= Exercise details =
Pull every "where" line out of the data below.

── Provided information ──

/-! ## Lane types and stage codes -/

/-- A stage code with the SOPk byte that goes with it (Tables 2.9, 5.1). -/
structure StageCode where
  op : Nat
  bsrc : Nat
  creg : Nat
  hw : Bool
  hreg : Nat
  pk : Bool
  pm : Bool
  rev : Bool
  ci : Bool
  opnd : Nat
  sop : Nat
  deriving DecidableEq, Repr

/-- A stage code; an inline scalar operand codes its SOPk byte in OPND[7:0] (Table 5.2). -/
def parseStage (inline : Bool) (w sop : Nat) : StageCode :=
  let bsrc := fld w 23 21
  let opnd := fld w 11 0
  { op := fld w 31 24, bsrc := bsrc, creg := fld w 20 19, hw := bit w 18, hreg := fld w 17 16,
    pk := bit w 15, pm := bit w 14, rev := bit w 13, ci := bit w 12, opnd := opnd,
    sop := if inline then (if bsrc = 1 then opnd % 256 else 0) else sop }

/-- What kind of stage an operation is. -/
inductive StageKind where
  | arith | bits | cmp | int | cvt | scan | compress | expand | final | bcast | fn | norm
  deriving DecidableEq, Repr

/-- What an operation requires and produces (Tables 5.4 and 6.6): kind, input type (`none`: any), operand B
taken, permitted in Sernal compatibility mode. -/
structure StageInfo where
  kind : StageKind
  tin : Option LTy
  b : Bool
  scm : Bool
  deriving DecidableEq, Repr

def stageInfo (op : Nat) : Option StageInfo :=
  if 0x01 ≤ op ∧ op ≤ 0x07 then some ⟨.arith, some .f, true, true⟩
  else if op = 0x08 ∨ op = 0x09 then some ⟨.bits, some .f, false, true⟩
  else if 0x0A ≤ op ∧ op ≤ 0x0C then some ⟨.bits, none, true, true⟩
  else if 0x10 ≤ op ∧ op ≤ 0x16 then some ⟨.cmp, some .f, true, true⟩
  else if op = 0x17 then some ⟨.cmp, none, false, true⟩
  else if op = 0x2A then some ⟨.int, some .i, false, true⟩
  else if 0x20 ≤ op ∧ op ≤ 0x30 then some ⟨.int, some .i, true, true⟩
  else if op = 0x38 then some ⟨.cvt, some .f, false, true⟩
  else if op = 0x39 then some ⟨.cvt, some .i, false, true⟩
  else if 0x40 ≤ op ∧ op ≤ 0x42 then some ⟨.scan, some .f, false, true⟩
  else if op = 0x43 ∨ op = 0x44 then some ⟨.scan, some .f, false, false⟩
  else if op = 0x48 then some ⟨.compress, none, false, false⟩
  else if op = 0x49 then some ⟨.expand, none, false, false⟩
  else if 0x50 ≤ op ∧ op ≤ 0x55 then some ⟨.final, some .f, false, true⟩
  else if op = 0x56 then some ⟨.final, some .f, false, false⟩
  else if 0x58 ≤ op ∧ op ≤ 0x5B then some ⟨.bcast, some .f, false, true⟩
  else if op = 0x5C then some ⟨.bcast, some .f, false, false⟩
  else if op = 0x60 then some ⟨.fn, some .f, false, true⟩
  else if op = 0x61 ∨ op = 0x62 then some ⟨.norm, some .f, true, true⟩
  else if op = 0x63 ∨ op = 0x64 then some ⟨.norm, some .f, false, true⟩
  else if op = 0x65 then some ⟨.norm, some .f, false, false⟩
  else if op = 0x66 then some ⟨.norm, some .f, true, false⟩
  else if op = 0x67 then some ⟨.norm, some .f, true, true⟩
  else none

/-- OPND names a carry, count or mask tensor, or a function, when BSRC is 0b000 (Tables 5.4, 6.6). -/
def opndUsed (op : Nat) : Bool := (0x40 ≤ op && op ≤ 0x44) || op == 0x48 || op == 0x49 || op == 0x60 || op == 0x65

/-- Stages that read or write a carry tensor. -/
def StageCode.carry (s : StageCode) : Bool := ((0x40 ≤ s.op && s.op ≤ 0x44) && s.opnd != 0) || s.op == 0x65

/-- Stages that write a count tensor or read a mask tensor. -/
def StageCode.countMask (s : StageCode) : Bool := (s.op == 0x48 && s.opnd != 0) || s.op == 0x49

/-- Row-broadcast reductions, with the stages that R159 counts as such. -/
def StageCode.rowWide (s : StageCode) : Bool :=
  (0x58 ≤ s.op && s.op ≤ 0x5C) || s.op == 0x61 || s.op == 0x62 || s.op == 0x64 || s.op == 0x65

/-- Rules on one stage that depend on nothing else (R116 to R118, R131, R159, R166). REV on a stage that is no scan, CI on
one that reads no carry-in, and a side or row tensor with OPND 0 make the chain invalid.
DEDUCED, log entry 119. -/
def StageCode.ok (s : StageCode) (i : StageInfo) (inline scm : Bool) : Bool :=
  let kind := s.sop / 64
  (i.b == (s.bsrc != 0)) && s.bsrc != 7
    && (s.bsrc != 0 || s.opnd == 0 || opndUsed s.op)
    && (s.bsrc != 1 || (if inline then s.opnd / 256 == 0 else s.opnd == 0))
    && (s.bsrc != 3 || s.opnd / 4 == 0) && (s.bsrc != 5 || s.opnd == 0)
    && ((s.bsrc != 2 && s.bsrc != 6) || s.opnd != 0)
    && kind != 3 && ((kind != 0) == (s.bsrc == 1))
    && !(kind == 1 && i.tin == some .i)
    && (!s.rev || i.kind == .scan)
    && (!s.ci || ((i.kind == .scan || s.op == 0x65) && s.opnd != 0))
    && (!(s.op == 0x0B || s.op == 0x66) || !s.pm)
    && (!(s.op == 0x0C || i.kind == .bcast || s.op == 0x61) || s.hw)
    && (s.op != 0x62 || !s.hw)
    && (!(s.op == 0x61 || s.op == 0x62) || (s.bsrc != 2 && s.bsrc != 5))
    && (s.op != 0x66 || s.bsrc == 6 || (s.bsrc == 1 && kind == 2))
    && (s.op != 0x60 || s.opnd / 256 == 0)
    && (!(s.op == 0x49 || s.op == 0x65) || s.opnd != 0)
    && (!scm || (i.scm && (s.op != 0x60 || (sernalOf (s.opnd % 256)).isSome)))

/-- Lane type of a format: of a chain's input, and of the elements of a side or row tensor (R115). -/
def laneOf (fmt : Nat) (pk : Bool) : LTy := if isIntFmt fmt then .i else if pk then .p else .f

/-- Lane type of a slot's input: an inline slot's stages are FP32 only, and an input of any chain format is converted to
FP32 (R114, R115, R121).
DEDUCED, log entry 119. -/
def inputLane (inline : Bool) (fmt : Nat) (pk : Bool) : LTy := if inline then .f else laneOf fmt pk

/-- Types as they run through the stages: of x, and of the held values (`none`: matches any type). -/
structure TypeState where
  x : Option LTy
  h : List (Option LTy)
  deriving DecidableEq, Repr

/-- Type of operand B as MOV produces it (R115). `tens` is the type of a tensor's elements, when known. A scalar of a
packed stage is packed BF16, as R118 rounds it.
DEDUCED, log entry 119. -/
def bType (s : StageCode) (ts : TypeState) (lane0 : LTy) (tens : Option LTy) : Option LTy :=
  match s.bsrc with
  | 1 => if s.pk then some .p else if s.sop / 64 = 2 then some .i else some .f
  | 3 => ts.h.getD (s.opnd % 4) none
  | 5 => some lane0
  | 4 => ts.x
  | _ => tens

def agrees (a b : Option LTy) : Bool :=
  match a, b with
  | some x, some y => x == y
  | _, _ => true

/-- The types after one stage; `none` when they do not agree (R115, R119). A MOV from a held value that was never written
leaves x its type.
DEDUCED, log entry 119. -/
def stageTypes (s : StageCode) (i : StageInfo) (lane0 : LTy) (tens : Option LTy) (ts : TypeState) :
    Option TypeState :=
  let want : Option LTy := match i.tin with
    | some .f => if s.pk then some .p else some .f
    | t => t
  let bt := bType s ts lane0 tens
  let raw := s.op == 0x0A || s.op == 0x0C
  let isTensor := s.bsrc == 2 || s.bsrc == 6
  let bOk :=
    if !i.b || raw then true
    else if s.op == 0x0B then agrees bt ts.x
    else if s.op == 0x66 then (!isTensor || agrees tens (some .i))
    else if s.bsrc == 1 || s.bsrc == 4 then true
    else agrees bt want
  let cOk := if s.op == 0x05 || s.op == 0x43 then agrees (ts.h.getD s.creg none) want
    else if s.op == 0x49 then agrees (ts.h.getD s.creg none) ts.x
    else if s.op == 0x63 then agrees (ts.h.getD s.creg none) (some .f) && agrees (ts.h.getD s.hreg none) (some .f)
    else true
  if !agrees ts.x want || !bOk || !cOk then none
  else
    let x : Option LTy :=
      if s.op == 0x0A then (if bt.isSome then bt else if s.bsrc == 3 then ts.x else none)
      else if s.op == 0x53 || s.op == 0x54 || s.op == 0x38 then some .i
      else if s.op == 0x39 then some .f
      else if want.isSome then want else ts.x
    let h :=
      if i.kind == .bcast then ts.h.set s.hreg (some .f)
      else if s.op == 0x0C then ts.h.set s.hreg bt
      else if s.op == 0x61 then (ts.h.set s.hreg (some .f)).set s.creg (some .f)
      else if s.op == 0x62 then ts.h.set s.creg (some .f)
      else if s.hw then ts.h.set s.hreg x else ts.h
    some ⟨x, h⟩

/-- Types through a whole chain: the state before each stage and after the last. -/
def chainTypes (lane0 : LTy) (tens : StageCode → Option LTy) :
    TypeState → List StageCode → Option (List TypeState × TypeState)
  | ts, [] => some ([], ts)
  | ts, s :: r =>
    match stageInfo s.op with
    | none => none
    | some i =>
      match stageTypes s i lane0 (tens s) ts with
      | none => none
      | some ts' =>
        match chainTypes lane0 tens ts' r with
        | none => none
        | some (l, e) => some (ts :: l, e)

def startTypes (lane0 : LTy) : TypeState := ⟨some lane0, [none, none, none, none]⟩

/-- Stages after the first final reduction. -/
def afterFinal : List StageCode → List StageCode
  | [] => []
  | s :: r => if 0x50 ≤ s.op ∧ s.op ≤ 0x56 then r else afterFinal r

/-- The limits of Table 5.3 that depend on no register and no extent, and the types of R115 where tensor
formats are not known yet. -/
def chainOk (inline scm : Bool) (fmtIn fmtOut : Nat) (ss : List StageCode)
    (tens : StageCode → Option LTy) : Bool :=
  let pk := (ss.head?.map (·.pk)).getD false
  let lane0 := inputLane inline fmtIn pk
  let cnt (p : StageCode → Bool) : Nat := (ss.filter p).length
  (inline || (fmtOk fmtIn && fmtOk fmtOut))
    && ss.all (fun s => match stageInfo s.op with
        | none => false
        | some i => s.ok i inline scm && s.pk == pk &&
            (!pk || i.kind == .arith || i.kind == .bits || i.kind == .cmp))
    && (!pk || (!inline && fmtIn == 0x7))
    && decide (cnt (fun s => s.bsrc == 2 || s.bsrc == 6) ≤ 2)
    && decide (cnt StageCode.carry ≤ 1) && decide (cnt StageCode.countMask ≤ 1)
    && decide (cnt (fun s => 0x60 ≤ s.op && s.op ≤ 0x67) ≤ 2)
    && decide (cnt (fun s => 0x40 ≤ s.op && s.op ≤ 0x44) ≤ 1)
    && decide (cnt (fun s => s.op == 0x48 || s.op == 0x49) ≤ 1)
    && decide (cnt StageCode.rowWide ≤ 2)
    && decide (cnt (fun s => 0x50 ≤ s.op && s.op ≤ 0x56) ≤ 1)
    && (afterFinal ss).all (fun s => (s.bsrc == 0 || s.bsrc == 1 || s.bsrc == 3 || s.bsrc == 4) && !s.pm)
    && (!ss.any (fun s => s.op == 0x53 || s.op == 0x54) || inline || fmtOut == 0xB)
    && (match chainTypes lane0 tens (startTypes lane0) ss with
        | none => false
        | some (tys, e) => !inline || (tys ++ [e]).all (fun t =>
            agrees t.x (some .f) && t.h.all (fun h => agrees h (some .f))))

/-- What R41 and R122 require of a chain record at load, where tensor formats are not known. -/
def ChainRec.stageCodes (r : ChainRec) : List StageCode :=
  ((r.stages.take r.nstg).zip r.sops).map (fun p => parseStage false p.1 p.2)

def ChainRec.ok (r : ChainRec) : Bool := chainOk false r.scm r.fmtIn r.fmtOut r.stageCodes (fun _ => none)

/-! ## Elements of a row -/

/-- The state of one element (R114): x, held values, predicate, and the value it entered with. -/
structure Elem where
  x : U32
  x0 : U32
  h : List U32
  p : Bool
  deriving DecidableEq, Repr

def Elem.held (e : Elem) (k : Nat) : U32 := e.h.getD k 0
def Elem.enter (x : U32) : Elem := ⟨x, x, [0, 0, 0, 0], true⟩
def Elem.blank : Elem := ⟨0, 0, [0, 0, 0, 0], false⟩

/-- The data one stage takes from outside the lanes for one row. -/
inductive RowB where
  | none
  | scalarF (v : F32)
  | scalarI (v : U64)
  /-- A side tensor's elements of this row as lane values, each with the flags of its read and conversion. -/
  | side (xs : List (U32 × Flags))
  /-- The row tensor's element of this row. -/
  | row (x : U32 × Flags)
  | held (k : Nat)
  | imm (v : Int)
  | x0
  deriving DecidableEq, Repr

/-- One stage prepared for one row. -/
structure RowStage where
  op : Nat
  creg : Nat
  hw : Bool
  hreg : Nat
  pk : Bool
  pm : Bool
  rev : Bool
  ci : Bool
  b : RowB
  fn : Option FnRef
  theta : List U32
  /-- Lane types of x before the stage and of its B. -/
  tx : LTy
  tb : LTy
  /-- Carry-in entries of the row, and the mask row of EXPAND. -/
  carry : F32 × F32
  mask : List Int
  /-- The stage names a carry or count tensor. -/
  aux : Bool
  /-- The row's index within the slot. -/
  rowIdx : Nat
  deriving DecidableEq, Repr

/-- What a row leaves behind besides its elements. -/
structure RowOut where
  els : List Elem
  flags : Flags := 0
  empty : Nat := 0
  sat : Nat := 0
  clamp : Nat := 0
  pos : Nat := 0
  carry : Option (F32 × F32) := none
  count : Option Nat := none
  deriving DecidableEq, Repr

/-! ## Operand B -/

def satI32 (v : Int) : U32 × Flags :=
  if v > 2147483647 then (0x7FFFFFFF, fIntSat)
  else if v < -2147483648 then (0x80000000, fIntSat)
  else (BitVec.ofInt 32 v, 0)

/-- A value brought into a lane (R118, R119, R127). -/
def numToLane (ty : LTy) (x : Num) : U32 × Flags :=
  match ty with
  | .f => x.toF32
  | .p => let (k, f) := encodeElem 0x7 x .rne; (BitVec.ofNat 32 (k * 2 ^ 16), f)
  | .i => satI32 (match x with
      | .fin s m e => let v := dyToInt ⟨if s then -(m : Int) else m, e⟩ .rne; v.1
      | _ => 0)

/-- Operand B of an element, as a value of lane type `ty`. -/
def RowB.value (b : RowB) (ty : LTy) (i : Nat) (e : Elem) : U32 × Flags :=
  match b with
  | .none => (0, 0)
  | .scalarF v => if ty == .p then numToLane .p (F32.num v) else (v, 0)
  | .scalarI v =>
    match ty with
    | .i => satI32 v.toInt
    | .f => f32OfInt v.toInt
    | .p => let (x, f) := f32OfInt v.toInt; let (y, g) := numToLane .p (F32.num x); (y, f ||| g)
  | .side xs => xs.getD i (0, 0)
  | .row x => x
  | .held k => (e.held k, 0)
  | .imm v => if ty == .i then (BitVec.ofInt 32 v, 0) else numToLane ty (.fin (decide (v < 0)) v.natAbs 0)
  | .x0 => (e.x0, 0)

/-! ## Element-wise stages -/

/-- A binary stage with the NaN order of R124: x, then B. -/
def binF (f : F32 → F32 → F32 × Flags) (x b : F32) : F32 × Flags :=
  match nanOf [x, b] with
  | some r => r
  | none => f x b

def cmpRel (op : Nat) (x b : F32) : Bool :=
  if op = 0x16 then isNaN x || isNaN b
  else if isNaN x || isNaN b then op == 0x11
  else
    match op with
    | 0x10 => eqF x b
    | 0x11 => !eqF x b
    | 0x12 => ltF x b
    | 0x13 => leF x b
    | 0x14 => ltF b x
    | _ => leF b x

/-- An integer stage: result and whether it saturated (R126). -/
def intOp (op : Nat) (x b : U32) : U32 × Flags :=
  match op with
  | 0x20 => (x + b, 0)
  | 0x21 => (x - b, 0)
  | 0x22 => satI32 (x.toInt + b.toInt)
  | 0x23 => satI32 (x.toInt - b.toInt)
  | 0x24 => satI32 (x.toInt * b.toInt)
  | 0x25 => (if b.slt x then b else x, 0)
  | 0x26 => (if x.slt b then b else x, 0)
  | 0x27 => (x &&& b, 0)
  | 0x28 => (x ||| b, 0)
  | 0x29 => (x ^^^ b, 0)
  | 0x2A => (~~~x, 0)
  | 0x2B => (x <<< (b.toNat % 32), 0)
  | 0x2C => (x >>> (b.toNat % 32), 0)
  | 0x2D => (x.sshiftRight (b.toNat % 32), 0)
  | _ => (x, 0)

───

= Written solution =
structure StageCode where
inductive StageKind where
structure StageInfo where
structure TypeState where
/-- The limits of Table 5.3 that depend on no register and no extent, and the types of R115 where tensor
/-- What R41 and R122 require of a chain record at load, where tensor formats are not known. -/
structure Elem where
inductive RowB where
structure RowStage where
structure RowOut where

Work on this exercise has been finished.